[Records from a data collection]

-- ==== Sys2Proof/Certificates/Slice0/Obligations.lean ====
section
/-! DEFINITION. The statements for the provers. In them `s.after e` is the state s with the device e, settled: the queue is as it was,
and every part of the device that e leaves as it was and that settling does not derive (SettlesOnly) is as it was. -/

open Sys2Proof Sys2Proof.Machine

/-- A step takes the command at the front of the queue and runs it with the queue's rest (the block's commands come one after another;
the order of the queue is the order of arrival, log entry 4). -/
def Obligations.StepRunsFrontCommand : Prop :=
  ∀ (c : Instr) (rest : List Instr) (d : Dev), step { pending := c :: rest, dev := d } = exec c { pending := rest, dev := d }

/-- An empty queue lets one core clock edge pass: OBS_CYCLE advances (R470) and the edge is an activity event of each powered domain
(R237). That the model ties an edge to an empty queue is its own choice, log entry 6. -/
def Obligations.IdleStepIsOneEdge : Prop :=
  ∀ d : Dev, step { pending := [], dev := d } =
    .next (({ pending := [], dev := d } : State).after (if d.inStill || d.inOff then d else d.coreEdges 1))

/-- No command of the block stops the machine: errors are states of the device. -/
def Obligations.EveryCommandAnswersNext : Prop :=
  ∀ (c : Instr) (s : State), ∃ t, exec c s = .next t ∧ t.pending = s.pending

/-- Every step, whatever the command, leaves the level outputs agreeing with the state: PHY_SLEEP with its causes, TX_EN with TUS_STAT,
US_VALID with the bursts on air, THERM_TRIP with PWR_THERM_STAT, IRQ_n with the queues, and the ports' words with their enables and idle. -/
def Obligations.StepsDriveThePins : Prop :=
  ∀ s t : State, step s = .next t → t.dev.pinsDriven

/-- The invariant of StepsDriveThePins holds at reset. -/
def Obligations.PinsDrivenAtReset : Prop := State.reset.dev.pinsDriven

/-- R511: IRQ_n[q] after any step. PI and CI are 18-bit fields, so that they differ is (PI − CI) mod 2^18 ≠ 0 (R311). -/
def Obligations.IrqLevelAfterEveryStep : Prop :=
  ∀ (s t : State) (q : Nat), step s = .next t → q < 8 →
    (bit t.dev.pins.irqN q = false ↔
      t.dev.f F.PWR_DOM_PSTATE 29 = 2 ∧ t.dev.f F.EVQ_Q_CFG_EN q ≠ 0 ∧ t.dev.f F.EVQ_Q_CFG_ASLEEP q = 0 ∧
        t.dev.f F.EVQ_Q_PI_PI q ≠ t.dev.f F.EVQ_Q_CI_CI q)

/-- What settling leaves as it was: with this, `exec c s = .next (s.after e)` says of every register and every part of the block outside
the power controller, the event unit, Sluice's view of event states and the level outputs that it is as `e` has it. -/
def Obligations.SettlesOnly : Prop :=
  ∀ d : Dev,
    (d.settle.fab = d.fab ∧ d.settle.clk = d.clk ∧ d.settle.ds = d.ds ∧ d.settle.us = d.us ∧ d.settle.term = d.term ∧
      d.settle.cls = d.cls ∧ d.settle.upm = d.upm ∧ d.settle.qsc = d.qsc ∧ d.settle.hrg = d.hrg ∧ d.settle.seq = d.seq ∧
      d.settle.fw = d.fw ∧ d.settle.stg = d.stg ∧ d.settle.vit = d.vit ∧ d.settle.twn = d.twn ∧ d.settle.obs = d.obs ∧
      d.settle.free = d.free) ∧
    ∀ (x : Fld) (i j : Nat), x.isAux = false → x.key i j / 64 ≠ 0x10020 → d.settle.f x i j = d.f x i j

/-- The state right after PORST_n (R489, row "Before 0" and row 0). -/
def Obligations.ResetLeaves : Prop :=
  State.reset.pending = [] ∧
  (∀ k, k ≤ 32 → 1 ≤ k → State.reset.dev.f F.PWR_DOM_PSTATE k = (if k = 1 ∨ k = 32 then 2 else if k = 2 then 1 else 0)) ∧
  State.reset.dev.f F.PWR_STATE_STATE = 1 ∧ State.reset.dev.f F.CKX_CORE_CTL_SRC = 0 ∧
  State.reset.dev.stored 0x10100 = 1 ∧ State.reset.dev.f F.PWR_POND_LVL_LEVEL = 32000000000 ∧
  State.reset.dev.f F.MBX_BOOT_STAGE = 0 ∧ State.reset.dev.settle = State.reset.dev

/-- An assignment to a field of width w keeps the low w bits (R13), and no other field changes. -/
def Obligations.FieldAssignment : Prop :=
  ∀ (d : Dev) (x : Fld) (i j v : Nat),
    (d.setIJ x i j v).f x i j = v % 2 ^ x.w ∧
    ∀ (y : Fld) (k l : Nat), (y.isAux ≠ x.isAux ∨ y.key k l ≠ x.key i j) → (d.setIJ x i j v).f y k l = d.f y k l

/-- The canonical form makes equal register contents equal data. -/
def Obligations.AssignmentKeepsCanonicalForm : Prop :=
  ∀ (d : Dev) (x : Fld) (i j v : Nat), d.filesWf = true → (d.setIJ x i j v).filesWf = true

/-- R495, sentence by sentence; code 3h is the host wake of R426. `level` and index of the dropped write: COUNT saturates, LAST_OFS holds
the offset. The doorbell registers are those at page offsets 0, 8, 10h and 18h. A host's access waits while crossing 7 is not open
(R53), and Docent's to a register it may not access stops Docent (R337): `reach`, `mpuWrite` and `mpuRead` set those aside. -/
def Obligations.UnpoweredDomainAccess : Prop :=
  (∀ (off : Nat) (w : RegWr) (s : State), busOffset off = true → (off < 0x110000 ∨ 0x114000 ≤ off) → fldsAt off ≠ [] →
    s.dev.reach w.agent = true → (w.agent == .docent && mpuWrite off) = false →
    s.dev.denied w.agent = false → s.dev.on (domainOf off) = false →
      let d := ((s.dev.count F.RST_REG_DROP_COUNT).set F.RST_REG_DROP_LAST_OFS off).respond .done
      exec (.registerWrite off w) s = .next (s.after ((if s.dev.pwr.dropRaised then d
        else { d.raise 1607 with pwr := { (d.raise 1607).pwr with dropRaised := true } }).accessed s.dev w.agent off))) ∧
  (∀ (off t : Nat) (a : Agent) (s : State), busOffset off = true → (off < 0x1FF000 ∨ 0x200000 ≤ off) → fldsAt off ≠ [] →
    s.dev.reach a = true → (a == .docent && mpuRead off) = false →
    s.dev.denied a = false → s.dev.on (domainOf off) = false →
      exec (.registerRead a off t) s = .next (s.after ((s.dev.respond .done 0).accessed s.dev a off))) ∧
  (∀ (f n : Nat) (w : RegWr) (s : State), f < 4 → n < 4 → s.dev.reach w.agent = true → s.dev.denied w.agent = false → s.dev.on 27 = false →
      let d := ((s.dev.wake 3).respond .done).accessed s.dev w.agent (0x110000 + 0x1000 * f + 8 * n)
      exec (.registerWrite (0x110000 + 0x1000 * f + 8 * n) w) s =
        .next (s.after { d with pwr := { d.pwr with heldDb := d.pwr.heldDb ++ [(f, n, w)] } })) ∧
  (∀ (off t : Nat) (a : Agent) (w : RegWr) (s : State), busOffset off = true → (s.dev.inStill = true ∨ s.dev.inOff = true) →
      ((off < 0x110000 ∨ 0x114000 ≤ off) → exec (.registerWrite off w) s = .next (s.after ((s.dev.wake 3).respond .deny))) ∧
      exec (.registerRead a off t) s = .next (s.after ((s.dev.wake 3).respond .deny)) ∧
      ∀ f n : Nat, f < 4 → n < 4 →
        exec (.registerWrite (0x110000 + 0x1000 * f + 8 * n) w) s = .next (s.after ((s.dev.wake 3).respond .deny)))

* * *

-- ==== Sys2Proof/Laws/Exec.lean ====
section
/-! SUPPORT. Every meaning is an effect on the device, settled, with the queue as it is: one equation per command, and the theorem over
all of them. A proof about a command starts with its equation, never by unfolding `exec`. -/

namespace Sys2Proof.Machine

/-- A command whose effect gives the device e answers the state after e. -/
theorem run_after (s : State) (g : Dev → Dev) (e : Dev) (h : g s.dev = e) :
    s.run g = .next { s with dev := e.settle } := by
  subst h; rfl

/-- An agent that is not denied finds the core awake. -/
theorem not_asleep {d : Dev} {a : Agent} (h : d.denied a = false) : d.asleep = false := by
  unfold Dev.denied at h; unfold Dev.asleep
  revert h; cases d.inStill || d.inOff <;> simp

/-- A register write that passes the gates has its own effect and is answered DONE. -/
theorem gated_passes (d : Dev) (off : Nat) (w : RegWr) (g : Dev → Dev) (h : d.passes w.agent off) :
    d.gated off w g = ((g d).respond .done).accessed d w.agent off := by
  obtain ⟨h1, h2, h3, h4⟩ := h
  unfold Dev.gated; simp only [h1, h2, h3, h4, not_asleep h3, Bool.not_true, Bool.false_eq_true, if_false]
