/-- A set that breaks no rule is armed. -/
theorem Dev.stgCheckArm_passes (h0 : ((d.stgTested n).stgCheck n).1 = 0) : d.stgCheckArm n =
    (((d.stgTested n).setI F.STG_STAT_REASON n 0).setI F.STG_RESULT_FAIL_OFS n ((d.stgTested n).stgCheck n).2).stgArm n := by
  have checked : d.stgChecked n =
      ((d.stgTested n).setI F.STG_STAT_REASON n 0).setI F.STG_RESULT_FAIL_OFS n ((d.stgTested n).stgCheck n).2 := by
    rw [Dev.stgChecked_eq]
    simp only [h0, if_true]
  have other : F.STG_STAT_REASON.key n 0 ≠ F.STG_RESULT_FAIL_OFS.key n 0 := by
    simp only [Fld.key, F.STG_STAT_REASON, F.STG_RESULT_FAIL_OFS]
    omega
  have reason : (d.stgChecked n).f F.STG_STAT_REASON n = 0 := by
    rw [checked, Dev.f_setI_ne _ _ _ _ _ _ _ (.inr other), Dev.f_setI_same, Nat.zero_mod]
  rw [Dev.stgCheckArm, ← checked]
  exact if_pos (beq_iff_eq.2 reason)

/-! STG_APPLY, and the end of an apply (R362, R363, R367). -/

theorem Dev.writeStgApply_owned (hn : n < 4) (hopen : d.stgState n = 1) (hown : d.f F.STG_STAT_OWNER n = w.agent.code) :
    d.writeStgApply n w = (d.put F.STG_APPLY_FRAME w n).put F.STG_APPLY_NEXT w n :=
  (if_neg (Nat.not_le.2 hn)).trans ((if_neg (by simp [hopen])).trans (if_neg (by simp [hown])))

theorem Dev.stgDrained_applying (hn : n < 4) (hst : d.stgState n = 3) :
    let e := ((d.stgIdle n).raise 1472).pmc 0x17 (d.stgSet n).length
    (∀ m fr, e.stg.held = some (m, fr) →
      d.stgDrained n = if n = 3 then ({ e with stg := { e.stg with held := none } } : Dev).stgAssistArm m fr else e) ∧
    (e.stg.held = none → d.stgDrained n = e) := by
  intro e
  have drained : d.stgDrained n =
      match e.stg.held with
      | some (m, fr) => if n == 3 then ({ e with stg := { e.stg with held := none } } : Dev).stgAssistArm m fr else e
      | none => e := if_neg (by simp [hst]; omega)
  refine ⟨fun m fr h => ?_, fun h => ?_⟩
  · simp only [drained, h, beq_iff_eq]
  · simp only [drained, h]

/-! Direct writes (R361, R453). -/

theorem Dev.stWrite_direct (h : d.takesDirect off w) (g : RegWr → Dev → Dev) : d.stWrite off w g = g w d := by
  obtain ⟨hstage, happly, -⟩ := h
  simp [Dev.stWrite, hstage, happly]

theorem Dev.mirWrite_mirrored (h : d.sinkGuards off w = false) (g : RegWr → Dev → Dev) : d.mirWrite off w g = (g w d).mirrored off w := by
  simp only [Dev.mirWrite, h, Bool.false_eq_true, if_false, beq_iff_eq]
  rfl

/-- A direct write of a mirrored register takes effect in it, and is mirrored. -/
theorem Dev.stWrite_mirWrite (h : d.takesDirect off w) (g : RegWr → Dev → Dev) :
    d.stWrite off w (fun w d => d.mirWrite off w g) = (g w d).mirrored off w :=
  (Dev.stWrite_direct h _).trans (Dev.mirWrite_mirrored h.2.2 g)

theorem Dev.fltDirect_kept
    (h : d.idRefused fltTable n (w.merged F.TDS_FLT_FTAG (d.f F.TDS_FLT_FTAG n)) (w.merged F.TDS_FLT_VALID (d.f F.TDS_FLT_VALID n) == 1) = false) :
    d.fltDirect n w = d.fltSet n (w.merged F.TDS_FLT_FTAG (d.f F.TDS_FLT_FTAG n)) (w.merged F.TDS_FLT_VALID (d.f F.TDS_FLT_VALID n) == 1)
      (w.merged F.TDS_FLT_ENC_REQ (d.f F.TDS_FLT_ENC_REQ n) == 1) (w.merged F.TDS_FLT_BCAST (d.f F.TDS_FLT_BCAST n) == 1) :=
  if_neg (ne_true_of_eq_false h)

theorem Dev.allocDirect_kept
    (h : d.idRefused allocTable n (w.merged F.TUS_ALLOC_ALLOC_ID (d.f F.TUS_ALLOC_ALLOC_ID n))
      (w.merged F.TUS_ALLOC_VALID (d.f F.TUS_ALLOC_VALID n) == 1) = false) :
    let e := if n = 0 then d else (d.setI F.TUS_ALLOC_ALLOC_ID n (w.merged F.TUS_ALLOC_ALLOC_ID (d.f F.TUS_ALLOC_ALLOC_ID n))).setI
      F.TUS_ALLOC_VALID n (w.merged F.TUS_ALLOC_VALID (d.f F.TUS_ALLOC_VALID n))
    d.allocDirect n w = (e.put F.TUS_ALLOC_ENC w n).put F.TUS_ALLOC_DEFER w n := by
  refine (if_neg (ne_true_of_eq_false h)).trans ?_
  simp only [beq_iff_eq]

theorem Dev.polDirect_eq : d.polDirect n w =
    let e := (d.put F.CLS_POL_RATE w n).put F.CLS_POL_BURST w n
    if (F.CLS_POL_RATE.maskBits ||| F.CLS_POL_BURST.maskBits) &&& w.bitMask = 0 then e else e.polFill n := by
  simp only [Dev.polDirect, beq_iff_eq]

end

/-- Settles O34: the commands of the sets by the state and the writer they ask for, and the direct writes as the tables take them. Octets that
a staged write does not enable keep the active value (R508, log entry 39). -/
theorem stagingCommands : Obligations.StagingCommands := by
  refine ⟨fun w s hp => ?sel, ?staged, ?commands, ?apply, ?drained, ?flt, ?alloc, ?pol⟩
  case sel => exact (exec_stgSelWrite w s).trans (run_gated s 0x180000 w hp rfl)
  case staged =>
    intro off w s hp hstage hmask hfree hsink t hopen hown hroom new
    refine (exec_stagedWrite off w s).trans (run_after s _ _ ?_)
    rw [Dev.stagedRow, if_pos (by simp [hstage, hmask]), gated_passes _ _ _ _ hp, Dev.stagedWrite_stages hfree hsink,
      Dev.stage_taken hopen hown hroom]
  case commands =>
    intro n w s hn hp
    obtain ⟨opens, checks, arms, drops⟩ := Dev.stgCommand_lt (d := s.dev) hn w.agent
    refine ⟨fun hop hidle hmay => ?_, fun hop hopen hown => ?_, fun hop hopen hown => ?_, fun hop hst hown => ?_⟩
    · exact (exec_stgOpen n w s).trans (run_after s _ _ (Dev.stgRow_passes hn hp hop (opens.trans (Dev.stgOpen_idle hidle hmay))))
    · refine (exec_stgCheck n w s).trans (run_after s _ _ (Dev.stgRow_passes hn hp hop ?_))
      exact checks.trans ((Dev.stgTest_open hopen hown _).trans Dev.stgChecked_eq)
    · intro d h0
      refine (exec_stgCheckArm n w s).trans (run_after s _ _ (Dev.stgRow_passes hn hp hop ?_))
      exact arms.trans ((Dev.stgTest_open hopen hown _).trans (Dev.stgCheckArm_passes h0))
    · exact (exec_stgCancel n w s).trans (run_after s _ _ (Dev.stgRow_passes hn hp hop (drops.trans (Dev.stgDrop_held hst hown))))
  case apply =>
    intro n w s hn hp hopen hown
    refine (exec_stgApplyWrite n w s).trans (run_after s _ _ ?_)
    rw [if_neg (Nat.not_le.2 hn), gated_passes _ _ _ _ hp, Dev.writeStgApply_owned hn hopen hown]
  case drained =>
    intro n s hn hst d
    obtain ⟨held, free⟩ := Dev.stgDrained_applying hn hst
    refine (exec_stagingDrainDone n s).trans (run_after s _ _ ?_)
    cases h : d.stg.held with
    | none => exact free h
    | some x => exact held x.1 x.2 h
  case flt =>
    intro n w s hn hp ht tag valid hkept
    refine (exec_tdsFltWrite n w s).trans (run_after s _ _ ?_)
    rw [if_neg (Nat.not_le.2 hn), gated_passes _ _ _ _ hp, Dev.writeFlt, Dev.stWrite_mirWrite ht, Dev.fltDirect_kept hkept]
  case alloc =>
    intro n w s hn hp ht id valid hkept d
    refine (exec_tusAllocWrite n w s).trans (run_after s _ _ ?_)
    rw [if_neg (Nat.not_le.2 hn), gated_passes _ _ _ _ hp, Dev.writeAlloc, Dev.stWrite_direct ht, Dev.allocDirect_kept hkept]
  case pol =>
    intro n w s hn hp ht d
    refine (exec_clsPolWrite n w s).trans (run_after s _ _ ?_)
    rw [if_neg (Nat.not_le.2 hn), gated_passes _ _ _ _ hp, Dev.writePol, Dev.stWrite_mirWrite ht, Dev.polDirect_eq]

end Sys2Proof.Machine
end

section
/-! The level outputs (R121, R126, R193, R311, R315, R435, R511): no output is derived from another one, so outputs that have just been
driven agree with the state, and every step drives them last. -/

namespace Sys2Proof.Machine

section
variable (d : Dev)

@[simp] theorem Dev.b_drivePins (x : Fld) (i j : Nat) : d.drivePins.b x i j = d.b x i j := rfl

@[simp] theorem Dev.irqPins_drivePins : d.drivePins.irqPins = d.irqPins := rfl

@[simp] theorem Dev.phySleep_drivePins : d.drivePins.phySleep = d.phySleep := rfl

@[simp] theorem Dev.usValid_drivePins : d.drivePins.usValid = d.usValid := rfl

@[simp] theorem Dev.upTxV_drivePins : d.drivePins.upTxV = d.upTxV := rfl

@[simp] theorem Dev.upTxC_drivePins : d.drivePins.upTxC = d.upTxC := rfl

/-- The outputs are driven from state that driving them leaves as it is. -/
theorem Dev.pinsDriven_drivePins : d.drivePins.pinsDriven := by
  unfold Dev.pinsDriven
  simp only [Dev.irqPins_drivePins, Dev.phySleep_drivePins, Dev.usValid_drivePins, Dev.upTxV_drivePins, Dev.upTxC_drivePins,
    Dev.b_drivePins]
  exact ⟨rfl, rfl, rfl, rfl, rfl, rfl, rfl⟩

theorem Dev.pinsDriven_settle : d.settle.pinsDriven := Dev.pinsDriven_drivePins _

[ABOUT THIS EXERCISE] Return each line among the entries that holds the word "does".

[REPLY]
and every part of the device that e leaves as it was and that settling does not derive (SettlesOnly) is as it was. -/
a staged write does not enable keep the active value (R508, log entry 39). -/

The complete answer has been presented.